• Directions
A verbatim copy of the line containing "i raw, rest)" and all lines after it, up to and including the final line of the records, is the only acceptable output.

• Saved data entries
↓
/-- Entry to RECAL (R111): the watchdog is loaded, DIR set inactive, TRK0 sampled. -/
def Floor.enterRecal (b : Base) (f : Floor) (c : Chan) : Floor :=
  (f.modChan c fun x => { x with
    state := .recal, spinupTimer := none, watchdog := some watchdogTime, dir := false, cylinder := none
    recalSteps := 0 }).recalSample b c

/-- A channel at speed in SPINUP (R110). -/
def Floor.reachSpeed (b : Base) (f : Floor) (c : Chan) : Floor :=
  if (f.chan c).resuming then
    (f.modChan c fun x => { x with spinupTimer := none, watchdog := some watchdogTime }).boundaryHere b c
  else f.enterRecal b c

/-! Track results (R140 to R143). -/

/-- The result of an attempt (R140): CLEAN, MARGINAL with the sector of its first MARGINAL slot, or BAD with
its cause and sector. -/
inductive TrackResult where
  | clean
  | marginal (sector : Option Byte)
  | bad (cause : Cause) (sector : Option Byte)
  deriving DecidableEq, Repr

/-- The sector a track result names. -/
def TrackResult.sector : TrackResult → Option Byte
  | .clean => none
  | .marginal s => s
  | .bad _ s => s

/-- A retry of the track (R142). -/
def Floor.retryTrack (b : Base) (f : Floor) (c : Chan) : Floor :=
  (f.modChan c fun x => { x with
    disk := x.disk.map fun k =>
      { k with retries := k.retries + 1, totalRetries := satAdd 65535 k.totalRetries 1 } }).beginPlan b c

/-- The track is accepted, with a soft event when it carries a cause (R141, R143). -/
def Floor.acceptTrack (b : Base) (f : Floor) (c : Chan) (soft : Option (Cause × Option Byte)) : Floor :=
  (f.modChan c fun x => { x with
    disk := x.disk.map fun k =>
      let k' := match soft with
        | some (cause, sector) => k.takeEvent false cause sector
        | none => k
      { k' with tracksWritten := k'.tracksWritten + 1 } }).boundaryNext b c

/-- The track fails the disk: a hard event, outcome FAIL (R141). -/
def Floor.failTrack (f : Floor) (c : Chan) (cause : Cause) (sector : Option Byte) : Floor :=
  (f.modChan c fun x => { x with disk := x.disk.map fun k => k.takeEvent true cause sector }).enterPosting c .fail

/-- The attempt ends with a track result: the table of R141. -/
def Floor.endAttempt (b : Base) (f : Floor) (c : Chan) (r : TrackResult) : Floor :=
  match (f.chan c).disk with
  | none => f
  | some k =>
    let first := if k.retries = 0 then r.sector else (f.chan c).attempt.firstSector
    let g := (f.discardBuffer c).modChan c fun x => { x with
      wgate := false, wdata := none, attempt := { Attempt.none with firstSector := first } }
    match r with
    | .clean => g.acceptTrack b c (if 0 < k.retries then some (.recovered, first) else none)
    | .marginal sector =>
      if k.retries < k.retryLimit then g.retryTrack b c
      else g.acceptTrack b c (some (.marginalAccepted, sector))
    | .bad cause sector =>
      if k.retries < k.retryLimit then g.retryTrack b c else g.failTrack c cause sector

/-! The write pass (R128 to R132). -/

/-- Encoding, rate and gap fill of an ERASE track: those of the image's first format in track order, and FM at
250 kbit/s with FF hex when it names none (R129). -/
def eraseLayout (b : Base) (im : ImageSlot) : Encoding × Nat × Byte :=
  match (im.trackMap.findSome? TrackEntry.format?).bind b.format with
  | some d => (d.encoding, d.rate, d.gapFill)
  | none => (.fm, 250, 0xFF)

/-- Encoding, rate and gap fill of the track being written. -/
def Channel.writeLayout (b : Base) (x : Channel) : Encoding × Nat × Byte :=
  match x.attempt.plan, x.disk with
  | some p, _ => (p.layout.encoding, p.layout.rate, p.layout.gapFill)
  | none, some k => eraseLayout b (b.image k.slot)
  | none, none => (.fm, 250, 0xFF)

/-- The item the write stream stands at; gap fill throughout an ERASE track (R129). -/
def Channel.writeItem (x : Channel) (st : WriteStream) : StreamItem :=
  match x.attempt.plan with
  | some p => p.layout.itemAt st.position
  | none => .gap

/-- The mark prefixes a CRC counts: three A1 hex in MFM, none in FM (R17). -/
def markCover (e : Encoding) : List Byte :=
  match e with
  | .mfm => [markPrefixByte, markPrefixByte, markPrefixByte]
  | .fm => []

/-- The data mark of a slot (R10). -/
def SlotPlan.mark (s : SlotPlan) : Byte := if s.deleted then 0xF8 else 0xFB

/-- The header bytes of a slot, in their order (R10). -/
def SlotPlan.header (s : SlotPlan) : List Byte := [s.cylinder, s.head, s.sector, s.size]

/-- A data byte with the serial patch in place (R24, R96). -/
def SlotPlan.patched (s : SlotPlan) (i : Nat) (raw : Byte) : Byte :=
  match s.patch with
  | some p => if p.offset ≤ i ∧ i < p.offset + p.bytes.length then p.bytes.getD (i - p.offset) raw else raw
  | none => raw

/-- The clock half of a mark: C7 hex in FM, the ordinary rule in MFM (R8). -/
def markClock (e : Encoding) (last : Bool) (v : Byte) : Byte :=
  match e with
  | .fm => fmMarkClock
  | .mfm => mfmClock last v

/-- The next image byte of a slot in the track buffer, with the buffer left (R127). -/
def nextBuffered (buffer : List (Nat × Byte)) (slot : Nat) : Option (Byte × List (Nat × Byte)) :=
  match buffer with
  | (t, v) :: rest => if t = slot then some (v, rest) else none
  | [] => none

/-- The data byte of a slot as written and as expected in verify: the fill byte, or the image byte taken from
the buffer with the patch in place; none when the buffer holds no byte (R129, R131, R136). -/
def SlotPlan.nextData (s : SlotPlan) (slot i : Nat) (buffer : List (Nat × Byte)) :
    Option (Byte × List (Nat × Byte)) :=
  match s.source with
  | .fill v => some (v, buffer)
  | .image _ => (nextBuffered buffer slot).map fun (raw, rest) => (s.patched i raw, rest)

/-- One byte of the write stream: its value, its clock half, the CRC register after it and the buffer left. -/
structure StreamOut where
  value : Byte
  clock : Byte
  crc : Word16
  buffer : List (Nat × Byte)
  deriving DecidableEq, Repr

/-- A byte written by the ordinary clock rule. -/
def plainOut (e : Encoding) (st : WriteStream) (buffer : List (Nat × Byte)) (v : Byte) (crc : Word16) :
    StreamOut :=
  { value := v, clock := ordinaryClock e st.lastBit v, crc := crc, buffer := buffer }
↑
• Your response
  | .image _ => (nextBuffered buffer slot).map fun (raw, rest) => (s.patched i raw, rest)

/-- One byte of the write stream: its value, its clock half, the CRC register after it and the buffer left. -/
structure StreamOut where
  value : Byte
  clock : Byte
  crc : Word16
  buffer : List (Nat × Byte)
  deriving DecidableEq, Repr

/-- A byte written by the ordinary clock rule. -/
def plainOut (e : Encoding) (st : WriteStream) (buffer : List (Nat × Byte)) (v : Byte) (crc : Word16) :
    StreamOut :=
  { value := v, clock := ordinaryClock e st.lastBit v, crc := crc, buffer := buffer }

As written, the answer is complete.